Pourquoi une telle inefficacité qui oblige ceux qui vendent la Ligue des talent à contorsionner le dictionnaire pour trouver la formule qui fera oublier la pauvreté du jeu? Toute l’expérience de Canal ne peut suffire quand une équipe cadre moins de 25% de ses frappes comme face à Lens ou Lorient et que celles-ci se comptent sur les dix doigts.
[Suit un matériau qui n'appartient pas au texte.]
theorem send_nl_of_low (b : Byte) (d : Bool) (low : bitAt s.shadow s.pm.en = false) :
    (execState (.send b d) s).wire.nl = (s.wire.latched s.pm (setBit s.shadow s.pm.rs d)).nl ++
      [⟨d, highNibble b⟩, ⟨d, lowNibble b⟩] := by
  have rsLow : bitAt (setBit s.shadow s.pm.rs d) s.pm.en = false := (bitAt_en_setBit_rs distinct _ d).trans low
  have shownLow : bitAt (s.wire.latched s.pm (setBit s.shadow s.pm.rs d)).q s.pm.en = false := rsLow
  rw [send_nl h distinct, latchedAll_nibbleValues_nl_of_low distinct _ _ _ rsLow, latched_nl_of_low _ _ _ shownLow,
    bitAt_setBit_self, List.append_assoc]
  rfl

theorem send_nl_of_high (b : Byte) (d : Bool) (high : bitAt s.shadow s.pm.en = true) :
    (execState (.send b d) s).wire.nl = s.wire.nl ++ [⟨d, highNibble b⟩, ⟨d, highNibble b⟩, ⟨d, lowNibble b⟩] := by
  have rsHigh : bitAt (setBit s.shadow s.pm.rs d) s.pm.en = true := (bitAt_en_setBit_rs distinct _ d).trans high
  rw [send_nl h distinct, latchedAll_nibbleValues_nl_of_high distinct _ _ _ rsHigh, latched_nl_of_high _ _ rsHigh,
    bitAt_setBit_self, List.append_assoc]
  rfl

end Operations

/-- Settles O27: with EN low on the outputs the first push records nothing. -/
theorem pulseRecordsOneNibble : Obligations.PulseRecordsOneNibble := by
  unfold Obligations.PulseRecordsOneNibble
  intro s h distinct outputLow
  exact ⟨_, exec_eq _ s, by rw [pulse_nl h distinct, latched_nl_of_low _ _ _ outputLow]⟩

/-- Settles O28: with EN low on the outputs the first push records nothing. -/
theorem wnibRecordsItsNibble : Obligations.WnibRecordsItsNibble := by
  unfold Obligations.WnibRecordsItsNibble
  intro n s h distinct outputLow
  refine ⟨_, exec_eq _ s, fun low => ?_, fun high => wnib_nl_of_high h distinct n high⟩
  rw [wnib_nl_of_low h distinct n low, latched_nl_of_low _ _ _ outputLow]
  rfl

/-- The two nibbles put together are the byte (R141). -/
theorem highNibble_append_lowNibble (b : Byte) : highNibble b ++ lowNibble b = b := by
  rw [highNibble, lowNibble, BitVec.extractLsb'_append_extractLsb'_eq_extractLsb' (rfl : 4 = 0 + 4),
    BitVec.extractLsb'_eq_self]

/-- Settles O31: the two nibbles are the byte, and with EN low on the outputs the first push records nothing. -/
theorem sendRecordsHighThenLowNibble : Obligations.SendRecordsHighThenLowNibble := by
  unfold Obligations.SendRecordsHighThenLowNibble
  intro b d s h distinct outputLow
  refine ⟨_, highNibble b, lowNibble b, exec_eq _ s, highNibble_append_lowNibble b, fun low => ?_,
    fun high => send_nl_of_high h distinct b d high⟩
  rw [send_nl_of_low h distinct b d low, latched_nl_of_low _ _ _ outputLow]

/-- Settles O53: where the first push lowers EN it records the fall at the entry. -/
theorem strobesRecordTheFallAtEntry : Obligations.StrobesRecordTheFallAtEntry := by
  unfold Obligations.StrobesRecordTheFallAtEntry
  intro s h distinct outputHigh
  refine ⟨⟨_, exec_eq _ s, ?_⟩,
    fun n => ⟨_, exec_eq _ s, fun low => ?_, fun high => wnib_nl_of_high h distinct n high⟩,
    fun b d => ⟨_, exec_eq _ s, fun low => ?_, fun high => send_nl_of_high h distinct b d high⟩⟩
  · rw [pulse_nl h distinct, latched_nl_of_enFalls _ _ _ outputHigh (bitAt_setBit_self _ _ _), List.append_assoc]
    rfl
  · have firstLow := (en_setNibble distinct s.shadow (lowNibble n)).trans low
    rw [wnib_nl_of_low h distinct n low, latched_nl_of_enFalls _ _ _ outputHigh firstLow, setNibble_lowNibble,
      List.append_assoc]
    rfl
  · have firstLow := (bitAt_en_setBit_rs distinct s.shadow d).trans low
    rw [send_nl_of_low h distinct b d low, latched_nl_of_enFalls _ _ _ outputHigh firstLow, List.append_assoc]
    rfl

end Sys2Proof.Observer

/-! Inside a push: which events move the outputs, and when (R51, R53, R100). -/

namespace Sys2Proof.LatchRise
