-- ==== Sys2Proof/Syntax.lean ====
section
/-! DEFINITION. The 20 instructions of spec/opcode_table.json, one constructor per row in the table's order, every field of the
word carried by its constructor, ignored ones too (30_encoding.md R81: an ignored field may hold any value), so that an
instruction is exactly its word. Unknown encodings are no instructions (R80): Decode.lean names them. -/

namespace Sys2Proof

/-- I-type constructors carry `reg_a`, `reg_b`, `immediate` (R71); R-type ones `reg_a`, `reg_b`, `reg_c`, `shift` (R72). -/
inductive Instr where
  | j    (a b : RegIdx) (imm : Imm)                 -- R112; a, b ignored
  | jal  (a b : RegIdx) (imm : Imm)                 -- R113; a, b ignored
  | beq  (a b : RegIdx) (imm : Imm)                 -- R110
  | bne  (a b : RegIdx) (imm : Imm)                 -- R111
  | addi (a b : RegIdx) (imm : Imm)                 -- R121; b the destination
  | ori  (a b : RegIdx) (imm : Imm)                 -- R120; b the destination
  | lw   (a b : RegIdx) (imm : Imm)                 -- R128; a the base, b the destination
  | lbu  (a b : RegIdx) (imm : Imm)                 -- R127; a the base, b the destination
  | sb   (a b : RegIdx) (imm : Imm)                 -- R126; a the base, b the data
  | sw   (a b : RegIdx) (imm : Imm)                 -- R129; a the base, b the data
  | sll  (a b c : RegIdx) (sh : Shamt)              -- R145; a ignored, c the destination
  | srl  (a b c : RegIdx) (sh : Shamt)              -- R146; a ignored, c the destination
  | sra  (a b c : RegIdx) (sh : Shamt)              -- R147; a ignored, c the destination
  | jr   (a b c : RegIdx) (sh : Shamt)              -- R114; b, c, sh ignored
  | add  (a b c : RegIdx) (sh : Shamt)              -- R138; sh ignored, c the destination
  | sub  (a b c : RegIdx) (sh : Shamt)              -- R137; sh ignored, c the destination
  | and  (a b c : RegIdx) (sh : Shamt)              -- R139; sh ignored, c the destination
  | or   (a b c : RegIdx) (sh : Shamt)              -- R136; sh ignored, c the destination
  | nor  (a b c : RegIdx) (sh : Shamt)              -- R135; sh ignored, c the destination
  | slt  (a b c : RegIdx) (sh : Shamt)              -- R140; sh ignored, c the destination
  deriving DecidableEq, Repr

/-- The two fixed layouts of an instruction word (R70). -/
inductive Format where
  | iType
  | rType
  deriving DecidableEq, Repr

/-- The layout of each instruction: ten I-type, ten R-type, JR among the latter (R77; decision D3 of the spec). -/
def Instr.format : Instr → Format
  | .j .. | .jal .. | .beq .. | .bne .. | .addi .. | .ori .. | .lw .. | .lbu .. | .sb .. | .sw .. => .iType
  | .sll .. | .srl .. | .sra .. | .jr .. | .add .. | .sub .. | .and .. | .or .. | .nor .. | .slt .. => .rType

end Sys2Proof
end

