-- ==== Sys2Proof/Machine/Flags.lean ====
section
/-! DEFINITION. The machine has no flags (10_state.md R19): no instruction sets or reads one. What other machines answer with flags
this one answers with the two comparisons below, used by BEQ, BNE and SLT. -/

namespace Sys2Proof.Machine

/-- The condition of BEQ, and negated of BNE: equality of two bit patterns (41_control_transfer.md R110; 44_alu_register.md R141). -/
def equalCond (x y : Word) : Bool := x == y

/-- The value SLT writes: an exact signed comparison, not a wrapping subtraction (44_alu_register.md R140). -/
def signedLess (x y : Word) : Word := if signed16 x < signed16 y then 1#16 else 0#16

end Sys2Proof.Machine
end

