-- ==== Sys2Proof/Machine/Control.lean ====
section
/-! DEFINITION. Control transfer (41_control_transfer.md): J, JAL, BEQ, BNE, JR. No delay slot; a target is not checked at the
transfer (R115). -/

namespace Sys2Proof.Machine

/-- R112; `reg_a` and `reg_b` are ignored (30_encoding.md R81). -/
def execJ (_a _b : RegIdx) (imm : Imm) (s : State) : Result :=
  .next (s.setPc (jumpTarget imm))

/-- R113: the link is written from the old pc; `reg_a` and `reg_b` are ignored. -/
def execJal (_a _b : RegIdx) (imm : Imm) (s : State) : Result :=
  .next ((s.setReg linkReg (linkValue s.pc)).setPc (jumpTarget imm))

/-- R110. -/
def execBeq (a b : RegIdx) (imm : Imm) (s : State) : Result :=
  .next (branchIf (equalCond (s.reg a) (s.reg b)) imm s)

/-- R111. -/
def execBne (a b : RegIdx) (imm : Imm) (s : State) : Result :=
  .next (branchIf (!equalCond (s.reg a) (s.reg b)) imm s)

/-- R114; `reg_b`, `reg_c` and `shift` are ignored. -/
def execJr (a _b _c : RegIdx) (_sh : Shamt) (s : State) : Result :=
  .next (s.setPc (registerTarget s a))

end Sys2Proof.Machine
end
Comment expliquer timidité et maladresses ? On veut bien parler de confiance, mais ce ne sont pas des méninges tourmentées qui font que Khazri dynamique à Rennes se pare en fantôme face à Reims, que Boudebouz se perde à Bonal, que Cisse s’emmêle les pinceaux pour de vilaines toiles après avoir offert de belles couleurs pour ses débuts, que Bouanga manque un but dont Gérard Simonian qui a fait toutes les campagnes des vrais Verts aurait affirmé que sa grand-mère l’aurait marqué. On n’a jamais vérifié, mais ce qu’on sait, c’est que le fils Modeste tarde à trouver le chemin des filets promis à sa signature, au point que le site du club met en avant sa réussite dans une opposition avec la réserve !

Ne doit-on pas plutôt s’interroger sur le manque de vitesse, de vivacité, de ce dixième de seconde qui permet de démarrer dans le dos de son adversaire, de faire le bon appel de bénéficier de quelques décimètres pour négocier un contrôle, lever la tête et voir la meilleure solution de passe, de centre ou de frappe? Puel doit avoir des doutes lui qui avait donné trois jours de repos, avant Lorient «Il fallait qu’on souffle, qu’on se régénère, dans les têtes et physiquement ».  La reprise de l’entraînement avait été « intense et de qualité » selon lui. La suite le fut moins en match et cette coupure n’a pas redonné des jambes.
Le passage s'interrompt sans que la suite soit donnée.